| EXERCISE OBJECTIVE |
Beginning with the first line, please repeat the entries exactly and end on the line that contains "let m := s.groupModel g".

——————————

-- ==== Sys2Proof/Machine/Upkeep.lean ====
section
/-! DEFINITION. Canvas programming and drift upkeep (16): batches, verify reads, erasure, re-references,
temperature tracking, refresh, the sentinel sweep and spares. -/

namespace Sys2Proof.Machine

open Host

/-! ### Panels that leave service (R391) -/

/-- The image that is placed in a group. -/
def State.groupModel (s : State) (g : Nat) : Option Model :=
  match (s.group g).model with
  | some (p, h) => s.model p h
  | none => none

/-- CPG_STAT.panels follows the panels of a group that are in service. -/
def State.countPanels (s : State) (g : Nat) : State :=
  s.setFld (Key.cpgStat g) 5 0 ((groupPanels g).filter fun q => !(s.panel q).out).length

/-- A load that meets a failure of programming is refused with CANVAS_PROGRAM (R377, R402). -/
def State.failProgram (s : State) (g panel col : Nat) : State :=
  let s1 := s.latchGroup g 2 panel col
  match s1.groupModel g with
  | some m => if m.st = .loading then s1.refuseLoad m 0x1C else s1
  | none => s1

/-- A panel leaves service and SPARES_OUT latches. A load that needs it fails, and a group that holds a
tile of a loaded image in it is lost with FAULT_UNIT 0x18 (R391, 15 R368). -/
def State.panelOut (s : State) (q col : Nat) : State :=
  let g := groupOfPanel q
  let x := s.panel q
  let holds := decide (x.image ≠ none)
  let m := s.groupModel g
  let s1 := ((s.setPanel q { x with out := true, owed := false, batch := none, sparing := [], refreshing := false }).countPanels g).latchGroup g 1 (q % 32) col
  match m with
  | some m =>
    if m.st = .loading then s1.failProgram g (q % 32) col
    else if holds then s1.loseUnitAs ⟨utGroup, g, q % 32⟩ stFaultUnit 0x18
    else s1
  | none => s1

/-! ### The copy (R381, R399) -/

/-- The copy of a panel's payload made readable: an uncorrectable line latches COPY_UE and is read again
from the image; when that fails, every group that holds the image is lost. The answer tells whether
the copy can be used. -/
def State.checkCopy (s : State) (q : Nat) : Bool × State :=
  let x := s.panel q
  let g := groupOfPanel q
  match x.copy, x.image with
  | some a, some i =>
    match s.poisoned a 524288 with
    | none => (true, s)
    | some _ =>
      let s1 := s.latchGroup g 4 (q % 32) 0
      match s1.poisoned i 524288 with
      | none =>
        let clean : List Nat := s1.mem.poison.filter fun l => !(decide (a ≤ 64 * l) && decide (64 * l < a + 524288))
        let s2 := { s1 with mem := { s1.mem with poison := clean } }
        (true, s2.wr a (s2.rd i 524288))
      | some _ =>
        let gs : List Nat := match s1.groupModel g with
          | some m => m.physGroups
          | none => [g]
        (false, gs.foldl (fun t y => t.loseUnitAs ⟨utGroup, y, 0⟩ stFaultUnit 0x18) s1)
  | _, _ => (false, s)

/-- The target levels of row `r`: bits [4c+3:4c] hold w + 8 of column c (15 R346, 16 R375). -/
def State.targetRow (s : State) (q r : Nat) : Nat :=
  match (s.panel q).copy with
  | some a => Nat.xor (s.rdNat (a + 512 * r) 512) (8 * ((16 ^ 1024 - 1) / 15))
  | none => 0
def rowLevel (row c : Nat) : Nat := row / 16 ^ c % 16

/-- A cell of a row set to a level. -/
def setLevel (row pc lv : Nat) : Nat := row - rowLevel row pc * 16 ^ pc + lv % 16 * 16 ^ pc
def Panel.setCells (x : Panel) (r : Nat) (f : Nat → Nat) : Panel :=
  { x with cells := SMap.upd (fun _ => 0) x.cells r f }

/-! ### Programming (R378 to R380, R642) -/

/-- Panels, in units of one evaluating panel, that an allowance has given to programming on a die. -/
def State.programSpent (s : State) (die b : Nat) : Nat :=
  4 * ((s.programming die).filter fun q => decide (s.panelOwner q = b)).length

/-- A further panel may start programming on a die (R380). -/
def State.mayProgram (s : State) (q : Nat) : Bool :=
  let die := dieOfPanel q
  let b := s.panelOwner q
  decide ((s.programming die).length < 64) && decide (s.programSpent die b + 4 ≤ s.allowance die b)
    && decide (4 * ((s.programming die).length + 1) ≤ s.cnvLimit die)

/-- The first RESET pulse of any programming clears the group's tag; but for a refresh, the group no longer
counts as programmed (R378, 22 R549). -/
def State.startBatches (s : State) (q : Nat) : State :=
  let g := groupOfPanel q
  let x := s.panel q
  let s1 := s.setGroup g { s.group g with tag := {} }
  let s2 := s1.setPanel q { x with batch := some 0, dev := [] }
  if x.refreshing then s2 else s2.setBit (Key.cpgStat g) 30 false

/-- The batch `b` of a panel: 128 weight cells of one row reach their levels, and a cell whose column has a
spare is written there as well. -/
def State.writeBatch (s : State) (q b : Nat) : State :=
  let x := s.panel q
  let row := s.targetRow q (b / 8)
  let cols := (List.range 128).map fun i => b % 8 * 128 + i
  s.setPanel q (x.setCells (b / 8) fun old =>
    cols.foldl (fun v c => setLevel (setLevel v c (rowLevel row c)) (x.column c) (rowLevel row c)) old)

/-- Columns with a cell that did not stop take spares; a 17th takes the panel out of service (R379). -/
def State.failColumns (s : State) (q : Nat) (cols : List Nat) : State :=
  cols.foldl (fun t c =>
    let x := t.panel q
    if x.out ∨ c ∈ x.sparing then t
    else if 16 ≤ x.spares.length + x.sparing.length then t.panelOut q c
    else t.setPanel q { x with sparing := x.sparing ++ [c] }) s

/-- A panel's batches are done: a program cycle is counted, and a refresh is followed by a re-reference
of its group (R387). -/
def State.endBatches (s : State) (q : Nat) : State :=
  let g := groupOfPanel q
  let x := s.panel q
  let s1 := s.setPanel q { x with batch := none, owed := false, cycles := x.cycles + 1 }
  if x.refreshing then (s1.inc (Key.cpgRefreshCnt g)).setGroup g { s1.group g with due := true } else s1

/-- PROGRAM_BATCH (R378 to R380): the next batch of a panel that is programmed. The first starts the panel
when VPROG and the allowance let it. `failed` are the columns with a cell that did not stop within 16
iterations. -/
def execProgramBatch (die : BitVec 2) (panel : BitVec 11) (failed : List (BitVec 10)) (s : State) :
    Outcome State Fault Refusal :=
  let q := 2048 * die.toNat + panel.toNat
  let g := groupOfPanel q
  let x := s.panel q
  .next (if x.out ∨ x.owed = false then s
  else
    match x.batch with
    | none =>
      let s0 := (s.cnvWork die.toNat).1
      if (s.cnvWork die.toNat).2 = false then s0
      else if s0.pins.vprog < 2375 then s0.failProgram g (q % 32) 0
      else if s0.mayProgram q = false then s0
      else
        let s1 := (s0.startBatches q).writeBatch q 0
        let s2 := s1.setPanel q { s1.panel q with batch := some 1 }
        s2.failColumns q ((failed.map BitVec.toNat).filter fun c => decide (c < 128))
    | some b =>
      let s1 := s.writeBatch q b
      let s2 := s1.setPanel q { s1.panel q with batch := some (b + 1) }
      let s3 := s2.failColumns q ((failed.map BitVec.toNat).filter fun c => decide (c / 128 = b % 8))
      if b + 1 = 8192 ∧ (s3.panel q).out = false ∧ (s3.panel q).owed = true then s3.endBatches q else s3)

/-- The bound group of a physical group, with its image. -/
def State.boundGroup (s : State) (g : Nat) : Option (Model × BoundGroup) :=
  match s.groupModel g with
  | some m => (m.groups.find? fun b => decide (b.phys = g)).map fun b => (m, b)
  | none => none
def State.setBound (s : State) (m : Model) (b : BoundGroup) : State :=
  s.setModel { m with groups := m.groups.map fun x => if x.phys = b.phys then b else x }

/-- VERIFY_READ (22 R549): the cells of a group that LOAD_MODEL bound by its tag are read; a panel with a
cell out of tolerance is programmed again. It counts as programming and waits like it (R380). -/
def execVerifyRead (g : Byte) (bad : List (BitVec 5 × BitVec 10)) (s : State) : Outcome State Fault Refusal :=
  let gi := g.toNat
  .next (match s.boundGroup gi with
    | some (m, b) =>
      if b.retained = true ∧ s.mayProgram (32 * gi) = true then
        let qs := ((bad.map fun e => 32 * gi + e.1.toNat).filter fun q => decide ((s.panel q).image ≠ none)).eraseDups
        let s1 := s.setBound m { b with retained := false }
        qs.foldl (fun t q => t.setPanel q { t.panel q with owed := true }) s1
      else s
    | none => s)

/-- ERASE (R382, 26 R642): a group that holds no image and no valid tag is brought to level 0; a panel with
a cell that will not erase leaves service. -/
def execErase (g : Byte) (stuck : List (BitVec 5)) (s : State) : Outcome State Fault Refusal :=
  let gi := g.toNat
  .next (if (s.group gi).model ≠ none ∨ (s.group gi).tag.valid = true then s
  else if s.pins.vprog < 2375 then s.latchGroup gi 2 0 0
  else stuck.foldl (fun t p => t.panelOut (32 * gi + p.toNat) 0) (s.eraseGroup gi))

/-! ### Re-reference (R383 to R386, R400) -/

/-- n / d rounded to nearest with ties to even. -/
def rneDiv (n d : Nat) : Nat :=
  let q := n / d
  let r := 2 * (n % d)
  if d < r ∨ (r = d ∧ q % 2 = 1) then q + 1 else q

——————————

| ANSWER SPACE |
-- ==== Sys2Proof/Machine/Upkeep.lean ====
section
/-! DEFINITION. Canvas programming and drift upkeep (16): batches, verify reads, erasure, re-references,
temperature tracking, refresh, the sentinel sweep and spares. -/

namespace Sys2Proof.Machine

open Host

/-! ### Panels that leave service (R391) -/

/-- The image that is placed in a group. -/
def State.groupModel (s : State) (g : Nat) : Option Model :=
  match (s.group g).model with
  | some (p, h) => s.model p h
  | none => none

/-- CPG_STAT.panels follows the panels of a group that are in service. -/
def State.countPanels (s : State) (g : Nat) : State :=
  s.setFld (Key.cpgStat g) 5 0 ((groupPanels g).filter fun q => !(s.panel q).out).length

/-- A load that meets a failure of programming is refused with CANVAS_PROGRAM (R377, R402). -/
def State.failProgram (s : State) (g panel col : Nat) : State :=
  let s1 := s.latchGroup g 2 panel col
  match s1.groupModel g with
  | some m => if m.st = .loading then s1.refuseLoad m 0x1C else s1
  | none => s1

/-- A panel leaves service and SPARES_OUT latches. A load that needs it fails, and a group that holds a
tile of a loaded image in it is lost with FAULT_UNIT 0x18 (R391, 15 R368). -/
def State.panelOut (s : State) (q col : Nat) : State :=
  let g := groupOfPanel q
  let x := s.panel q
  let holds := decide (x.image ≠ none)
  let m := s.groupModel g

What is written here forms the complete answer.